On a collective level, we are living in a time where we are being called to “stand” and take radical responsibility for who we are, many of us are deeply moved to participate in the world outside our homes in big and impactful ways … ways which do not slot in nicely with the families and homes we seek to run. Should we stop having babies and focus only on our womens’ marches? No … culture is calling us forward as integrated beings. 

On a personal level, my body, heart and soul is telling me, in no uncertain terms that I needs to have it all … and the more I trust that body wisdom, the more I get it. Yes - we can have it all, we just need to define what that is for each of us, and find a new template for doing so.

Our desire to be a mother and our desire to be an agent of change in the world (however that manifests for you) is not, and should never be thought of as mutually exclusive. If we weren’t made to be mothers who can impact the world inside and outside of the home, we would not have the yearnings to do so. We are not bad or greedy for having these urges for “more”, rather we are being called forth by them, asked to find new ways of being … for ourselves and to role model to our children.

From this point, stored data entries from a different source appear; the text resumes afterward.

@[simp] theorem canonical_jobPut (j m) : Canonical (jobPut j m s) ↔ Canonical s := by simp [jobPut]
@[simp] theorem canonical_jobStore (erase j) : Canonical (jobStore erase j s).2 ↔ Canonical s := by simp [jobStore]
@[simp] theorem canonical_jobSpoil (erase j) : Canonical (jobSpoil erase j s) ↔ Canonical s := by simp [jobSpoil]
@[simp] theorem canonical_jobEnd (j) : Canonical (jobEnd j s) ↔ Canonical s := by simp [jobEnd]
@[simp] theorem canonical_jobStart (j) : Canonical (ansAfter (jobStart j s)) ↔ Canonical s := by simp [jobStart]
@[simp] theorem canonical_recordStore (erase) : Canonical (recordStore erase s) ↔ Canonical s := by simp [recordStore]
@[simp] theorem canonical_recordStored (area) : Canonical (recordStored area s) ↔ Canonical s := by unfold recordStored; (repeat' split) <;> simp
@[simp] theorem canonical_takeSpare (area) : Canonical (takeSpare area s) ↔ Canonical s := by simp [takeSpare]
@[simp] theorem canonical_dropWaiting (area) : Canonical (dropWaiting area s) ↔ Canonical s := by simp [dropWaiting]
@[simp] theorem canonical_recordEnd (erase ok area) : Canonical (recordEnd erase ok area s) ↔ Canonical s := by simp [recordEnd]
@[simp] theorem canonical_flashStore (erase) : Canonical (flashStore erase s) ↔ Canonical s := by unfold flashStore; (repeat' split) <;> simp
@[simp] theorem canonical_flashStoreEnd (ok) : Canonical (flashStoreEnd ok s) ↔ Canonical s := by unfold flashStoreEnd; split <;> simp

/-! ## Charging of selections and the end of an admitted frame (09, 08) -/

@[simp] theorem canonical_chargeSel (p q l) : Canonical (chargeSel p q l s) ↔ Canonical s := by unfold chargeSel; split <;> simp
@[simp] theorem canonical_settleCharge (p q d n) : Canonical (settleCharge p q d n s) ↔ Canonical s := by simp [settleCharge]
@[simp] theorem canonical_settleQueue (head len n bad p q) : Canonical (settleQueue head len n bad p q s) ↔ Canonical s := by unfold settleQueue; split <;> simp
@[simp] theorem canonical_settleSent (head len n bad rest p) : Canonical (settleSent head len n bad rest p s) ↔ Canonical s := by unfold settleSent; split <;> simp
@[simp] theorem canonical_dropBad (p q) : Canonical (dropBad p q s) ↔ Canonical s := by unfold dropBad; split <;> simp

@[simp] theorem canonical_fitChain (h n) : Canonical (fitChain h n s).2 ↔ Canonical s := by
  unfold fitChain
  split
  · simp
  dsimp only
  split
  · simp
  split
  next hc => simpa using canonical_takeCells hc
  · simp

/-! ## Table clusters (06) -/

@[simp] theorem canonical_notify (n typ table slot bucket entry) : Canonical (notify n typ table slot bucket entry s) ↔ Canonical s := by simp [notify]
@[simp] theorem canonical_notifyRetired (n) : Canonical (notifyRetired n s) ↔ Canonical s := by unfold notifyRetired; split <;> simp
@[simp] theorem canonical_lookup (n t key full) : Canonical (lookup n t key full s).2 ↔ Canonical s := by unfold lookup; (repeat' split) <;> simp

@[simp] theorem canonical_bucketWrite (n b v) : Canonical (bucketWrite n b v s) ↔ Canonical s := by
  unfold bucketWrite
  split
  · exact canonical_foldl (fun _ _ => by simp) _
  · simp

One evening, as I was trying to get my daughters to bed, with a late coaching call looming … one I had been really looking forward to, it became very clear that there was no way I would be on that call in time. The usual bedtime antics crept up on me and I felt torn. I wanted to scream that I need to get this all done, go to sleep so I can get on my call!  And yet I also wanted to cuddle and engage and “be” with my little cherubs. Shouldn’t I always want to be with them more? Cue guilt, rushing through my veins. But mostly, all I could think was “I hope my daughters never have to feel this tearing at their heart … between their role as mother and their role as change makers in the world … God, please let them experience a different world, where all of this has been worked out .. where there is enough.” 

Enough acceptance for mothers to self actualise outside of the home.

Enough encouragement for mothers to take the steps to follow their passion.

Enough self belief within these mothers that they can and should follow their passions. 

Enough real life support, systems and structures for mothers to make it so. 

So what can we do, here and now, to make this so? How can we, as a pioneering generation of women, begin to build these structures and role model what a “self actualised mother” can be? 

Stay tuned … next week, Part 2 of this blog will reveal the 5 things I have implemented, to try and get my third baby out of really bad daycare. Until then, know that you are not alone … there are many of us out there now, seeking to combine our passionate and conscious motherhood journey with our paths of self actualisation in the world. Like generations of women trailblazing before us - whether for the right to vote, the right to choose or the right to sit at that boardroom table, we are being called now to stand together for the right to self actualised motherhood. Let’s do it together.